** TASK TO CARRY OUT **
Reproduce all of the entries below exactly, without a single change.

** ENTRIES SHOWN **

+++++

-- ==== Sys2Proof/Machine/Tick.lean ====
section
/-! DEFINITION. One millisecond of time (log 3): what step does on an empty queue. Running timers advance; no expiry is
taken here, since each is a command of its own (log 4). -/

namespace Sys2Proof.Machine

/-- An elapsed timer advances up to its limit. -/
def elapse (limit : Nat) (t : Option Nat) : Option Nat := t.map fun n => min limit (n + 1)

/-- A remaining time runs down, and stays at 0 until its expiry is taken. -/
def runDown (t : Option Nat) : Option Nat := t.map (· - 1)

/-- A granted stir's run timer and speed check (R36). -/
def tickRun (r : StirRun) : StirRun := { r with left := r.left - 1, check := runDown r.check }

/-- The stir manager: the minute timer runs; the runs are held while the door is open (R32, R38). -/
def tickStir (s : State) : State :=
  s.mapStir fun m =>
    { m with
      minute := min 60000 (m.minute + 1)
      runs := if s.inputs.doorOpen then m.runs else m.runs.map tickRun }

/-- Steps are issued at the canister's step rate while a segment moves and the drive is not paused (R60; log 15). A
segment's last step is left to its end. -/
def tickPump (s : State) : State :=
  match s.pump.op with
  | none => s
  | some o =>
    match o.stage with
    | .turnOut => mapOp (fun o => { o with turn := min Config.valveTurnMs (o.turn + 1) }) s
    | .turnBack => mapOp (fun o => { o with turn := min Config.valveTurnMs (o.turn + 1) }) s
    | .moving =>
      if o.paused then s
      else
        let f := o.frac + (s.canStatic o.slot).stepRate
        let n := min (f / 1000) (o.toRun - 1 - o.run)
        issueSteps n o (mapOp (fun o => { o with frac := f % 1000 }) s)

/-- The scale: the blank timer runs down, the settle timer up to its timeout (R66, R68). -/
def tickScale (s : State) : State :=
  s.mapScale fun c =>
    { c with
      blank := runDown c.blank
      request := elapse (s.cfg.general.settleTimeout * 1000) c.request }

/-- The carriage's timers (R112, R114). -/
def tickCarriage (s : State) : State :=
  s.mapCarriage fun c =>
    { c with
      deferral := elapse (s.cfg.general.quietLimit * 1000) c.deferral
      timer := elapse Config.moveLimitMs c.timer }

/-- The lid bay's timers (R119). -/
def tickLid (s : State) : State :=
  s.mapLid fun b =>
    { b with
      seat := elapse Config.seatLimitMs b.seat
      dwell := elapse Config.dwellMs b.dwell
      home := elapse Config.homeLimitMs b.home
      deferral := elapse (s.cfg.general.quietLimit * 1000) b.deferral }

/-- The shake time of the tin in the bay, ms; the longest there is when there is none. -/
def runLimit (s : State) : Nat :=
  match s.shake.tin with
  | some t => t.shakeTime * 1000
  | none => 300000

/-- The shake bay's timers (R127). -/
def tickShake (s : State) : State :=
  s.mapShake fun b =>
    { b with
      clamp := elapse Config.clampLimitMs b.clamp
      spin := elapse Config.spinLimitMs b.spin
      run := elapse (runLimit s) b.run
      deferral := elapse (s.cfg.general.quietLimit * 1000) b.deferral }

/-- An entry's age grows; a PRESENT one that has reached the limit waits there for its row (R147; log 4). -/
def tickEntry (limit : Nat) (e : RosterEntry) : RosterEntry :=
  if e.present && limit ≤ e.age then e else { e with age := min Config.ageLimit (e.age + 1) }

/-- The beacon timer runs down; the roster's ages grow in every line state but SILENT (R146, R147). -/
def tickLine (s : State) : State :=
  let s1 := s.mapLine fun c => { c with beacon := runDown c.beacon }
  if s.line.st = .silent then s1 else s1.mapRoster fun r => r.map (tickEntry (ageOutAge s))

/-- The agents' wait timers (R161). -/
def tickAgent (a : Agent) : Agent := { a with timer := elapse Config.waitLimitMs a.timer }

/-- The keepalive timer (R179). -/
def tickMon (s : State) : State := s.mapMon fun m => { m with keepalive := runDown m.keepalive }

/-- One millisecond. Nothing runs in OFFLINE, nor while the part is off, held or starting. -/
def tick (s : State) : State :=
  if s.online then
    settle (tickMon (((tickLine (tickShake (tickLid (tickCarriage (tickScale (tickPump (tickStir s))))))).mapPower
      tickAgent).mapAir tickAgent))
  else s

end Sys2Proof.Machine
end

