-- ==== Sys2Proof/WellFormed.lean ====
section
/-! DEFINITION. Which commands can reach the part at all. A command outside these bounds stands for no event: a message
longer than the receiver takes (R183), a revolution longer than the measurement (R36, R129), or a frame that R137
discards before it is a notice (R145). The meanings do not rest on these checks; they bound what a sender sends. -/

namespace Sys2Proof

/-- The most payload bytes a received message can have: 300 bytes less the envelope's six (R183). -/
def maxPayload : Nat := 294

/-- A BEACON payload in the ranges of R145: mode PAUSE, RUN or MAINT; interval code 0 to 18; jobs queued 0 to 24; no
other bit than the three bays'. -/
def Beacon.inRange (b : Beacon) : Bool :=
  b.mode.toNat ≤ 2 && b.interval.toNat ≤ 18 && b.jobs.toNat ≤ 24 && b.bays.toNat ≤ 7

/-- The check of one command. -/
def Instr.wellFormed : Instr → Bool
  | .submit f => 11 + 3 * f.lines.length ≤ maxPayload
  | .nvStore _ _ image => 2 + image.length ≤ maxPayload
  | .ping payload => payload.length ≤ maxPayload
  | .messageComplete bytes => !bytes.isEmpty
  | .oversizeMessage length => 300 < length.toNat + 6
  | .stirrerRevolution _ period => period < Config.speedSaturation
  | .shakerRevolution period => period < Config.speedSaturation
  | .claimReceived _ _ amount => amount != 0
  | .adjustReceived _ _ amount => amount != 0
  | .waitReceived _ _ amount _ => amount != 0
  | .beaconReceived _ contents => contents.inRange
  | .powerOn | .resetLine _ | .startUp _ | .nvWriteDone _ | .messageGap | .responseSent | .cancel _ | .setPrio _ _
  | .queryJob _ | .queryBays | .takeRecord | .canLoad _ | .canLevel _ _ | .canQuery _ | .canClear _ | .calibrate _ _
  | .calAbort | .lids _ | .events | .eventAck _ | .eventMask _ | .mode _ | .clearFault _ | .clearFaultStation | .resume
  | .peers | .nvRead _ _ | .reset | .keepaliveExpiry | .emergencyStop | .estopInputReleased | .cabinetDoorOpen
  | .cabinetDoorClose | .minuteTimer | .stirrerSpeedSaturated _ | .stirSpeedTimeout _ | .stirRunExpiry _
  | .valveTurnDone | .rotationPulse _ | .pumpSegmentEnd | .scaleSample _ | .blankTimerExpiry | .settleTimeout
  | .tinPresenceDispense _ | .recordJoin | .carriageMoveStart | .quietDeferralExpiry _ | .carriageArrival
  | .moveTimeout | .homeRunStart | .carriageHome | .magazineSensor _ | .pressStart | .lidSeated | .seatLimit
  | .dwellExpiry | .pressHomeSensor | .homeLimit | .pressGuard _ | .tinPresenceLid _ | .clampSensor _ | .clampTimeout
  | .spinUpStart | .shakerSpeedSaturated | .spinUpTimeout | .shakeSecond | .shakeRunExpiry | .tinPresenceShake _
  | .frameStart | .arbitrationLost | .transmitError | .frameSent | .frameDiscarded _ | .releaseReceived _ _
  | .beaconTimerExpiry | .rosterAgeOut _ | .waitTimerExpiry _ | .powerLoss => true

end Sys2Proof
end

+++++

** EXERCISE OUTPUT **
-- ==== Sys2Proof/Machine/Tick.lean ====
section
/-! DEFINITION. One millisecond of time (log 3): what step does on an empty queue. Running timers advance; no expiry is
taken here, since each is a command of its own (log 4). -/

namespace Sys2Proof.Machine

/-- An elapsed timer advances up to its limit. -/
def elapse (limit : Nat) (t : Option Nat) : Option Nat := t.map fun n => min limit (n + 1)

/-- A remaining time runs down, and stays at 0 until its expiry is taken. -/
def runDown (t : Option Nat) : Option Nat := t.map (· - 1)

/-- A granted stir's run timer and speed check (R36). -/
def tickRun (r : StirRun) : StirRun := { r with left := r.left - 1, check := runDown r.check }

/-- The stir manager: the minute timer runs; the runs are held while the door is open (R32, R38). -/
def tickStir (s : State) : State :=
  s.mapStir fun m =>
    { m with
      minute := min 60000 (m.minute + 1)
      runs := if s.inputs.doorOpen then m.runs else m.runs.map tickRun }

/-- Steps are issued at the canister's step rate while a segment moves and the drive is not paused (R60; log 15). A
segment's last step is left to its end. -/
def tickPump (s : State) : State :=
  match s.pump.op with
  | none => s
  | some o =>
    match o.stage with
    | .turnOut => mapOp (fun o => { o with turn := min Config.valveTurnMs (o.turn + 1) }) s
    | .turnBack => mapOp (fun o => { o with turn := min Config.valveTurnMs (o.turn + 1) }) s
    | .moving =>
      if o.paused then s
      else
        let f := o.frac + (s.canStatic o.slot).stepRate
        let n := min (f / 1000) (o.toRun - 1 - o.run)
        issueSteps n o (mapOp (fun o => { o with frac := f % 1000 }) s)

/-- The scale: the blank timer runs down, the settle timer up to its timeout (R66, R68). -/
def tickScale (s : State) : State :=
  s.mapScale fun c =>
    { c with
      blank := runDown c.blank
      request := elapse (s.cfg.general.settleTimeout * 1000) c.request }

/-- The carriage's timers (R112, R114). -/
def tickCarriage (s : State) : State :=
  s.mapCarriage fun c =>
    { c with
      deferral := elapse (s.cfg.general.quietLimit * 1000) c.deferral
      timer := elapse Config.moveLimitMs c.timer }

/-- The lid bay's timers (R119). -/
def tickLid (s : State) : State :=
  s.mapLid fun b =>
    { b with
      seat := elapse Config.seatLimitMs b.seat
      dwell := elapse Config.dwellMs b.dwell
      home := elapse Config.homeLimitMs b.home
      deferral := elapse (s.cfg.general.quietLimit * 1000) b.deferral }

/-- The shake time of the tin in the bay, ms; the longest there is when there is none. -/
def runLimit (s : State) : Nat :=
  match s.shake.tin with
  | some t => t.shakeTime * 1000
  | none => 300000

/-- The shake bay's timers (R127). -/
def tickShake (s : State) : State :=
  s.mapShake fun b =>
    { b with
      clamp := elapse Config.clampLimitMs b.clamp
      spin := elapse Config.spinLimitMs b.spin
      run := elapse (runLimit s) b.run
      deferral := elapse (s.cfg.general.quietLimit * 1000) b.deferral }

/-- An entry's age grows; a PRESENT one that has reached the limit waits there for its row (R147; log 4). -/
def tickEntry (limit : Nat) (e : RosterEntry) : RosterEntry :=
  if e.present && limit ≤ e.age then e else { e with age := min Config.ageLimit (e.age + 1) }

/-- The beacon timer runs down; the roster's ages grow in every line state but SILENT (R146, R147). -/
def tickLine (s : State) : State :=
  let s1 := s.mapLine fun c => { c with beacon := runDown c.beacon }
  if s.line.st = .silent then s1 else s1.mapRoster fun r => r.map (tickEntry (ageOutAge s))

/-- The agents' wait timers (R161). -/
def tickAgent (a : Agent) : Agent := { a with timer := elapse Config.waitLimitMs a.timer }

/-- The keepalive timer (R179). -/
def tickMon (s : State) : State := s.mapMon fun m => { m with keepalive := runDown m.keepalive }

/-- One millisecond. Nothing runs in OFFLINE, nor while the part is off, held or starting. -/
def tick (s : State) : State :=
  if s.online then
    settle (tickMon (((tickLine (tickShake (tickLid (tickCarriage (tickScale (tickPump (tickStir s))))))).mapPower
      tickAgent).mapAir tickAgent))
  else s

end Sys2Proof.Machine
end

-- ==== Sys2Proof/WellFormed.lean ====
section
/-! DEFINITION. Which commands can reach the part at all. A command outside these bounds stands for no event: a message
longer than the receiver takes (R183), a revolution longer than the measurement (R36, R129), or a frame that R137
discards before it is a notice (R145). The meanings do not rest on these checks; they bound what a sender sends. -/

namespace Sys2Proof

/-- The most payload bytes a received message can have: 300 bytes less the envelope's six (R183). -/
def maxPayload : Nat := 294

/-- A BEACON payload in the ranges of R145: mode PAUSE, RUN or MAINT; interval code 0 to 18; jobs queued 0 to 24; no
other bit than the three bays'. -/
def Beacon.inRange (b : Beacon) : Bool :=
  b.mode.toNat ≤ 2 && b.interval.toNat ≤ 18 && b.jobs.toNat ≤ 24 && b.bays.toNat ≤ 7

/-- The check of one command. -/
def Instr.wellFormed : Instr → Bool
  | .submit f => 11 + 3 * f.lines.length ≤ maxPayload
  | .nvStore _ _ image => 2 + image.length ≤ maxPayload
  | .ping payload => payload.length ≤ maxPayload
  | .messageComplete bytes => !bytes.isEmpty
  | .oversizeMessage length => 300 < length.toNat + 6
  | .stirrerRevolution _ period => period < Config.speedSaturation
  | .shakerRevolution period => period < Config.speedSaturation
  | .claimReceived _ _ amount => amount != 0
  | .adjustReceived _ _ amount => amount != 0
  | .waitReceived _ _ amount _ => amount != 0
  | .beaconReceived _ contents => contents.inRange
  | .powerOn | .resetLine _ | .startUp _ | .nvWriteDone _ | .messageGap | .responseSent | .cancel _ | .setPrio _ _
  | .queryJob _ | .queryBays | .takeRecord | .canLoad _ | .canLevel _ _ | .canQuery _ | .canClear _ | .calibrate _ _
  | .calAbort | .lids _ | .events | .eventAck _ | .eventMask _ | .mode _ | .clearFault _ | .clearFaultStation | .resume
  | .peers | .nvRead _ _ | .reset | .keepaliveExpiry | .emergencyStop | .estopInputReleased | .cabinetDoorOpen
  | .cabinetDoorClose | .minuteTimer | .stirrerSpeedSaturated _ | .stirSpeedTimeout _ | .stirRunExpiry _
  | .valveTurnDone | .rotationPulse _ | .pumpSegmentEnd | .scaleSample _ | .blankTimerExpiry | .settleTimeout
  | .tinPresenceDispense _ | .recordJoin | .carriageMoveStart | .quietDeferralExpiry _ | .carriageArrival
  | .moveTimeout | .homeRunStart | .carriageHome | .magazineSensor _ | .pressStart | .lidSeated | .seatLimit
  | .dwellExpiry | .pressHomeSensor | .homeLimit | .pressGuard _ | .tinPresenceLid _ | .clampSensor _ | .clampTimeout
  | .spinUpStart | .shakerSpeedSaturated | .spinUpTimeout | .shakeSecond | .shakeRunExpiry | .tinPresenceShake _
  | .frameStart | .arbitrationLost | .transmitError | .frameSent | .frameDiscarded _ | .releaseReceived _ _
  | .beaconTimerExpiry | .rosterAgeOut _ | .waitTimerExpiry _ | .powerLoss => true

end Sys2Proof
end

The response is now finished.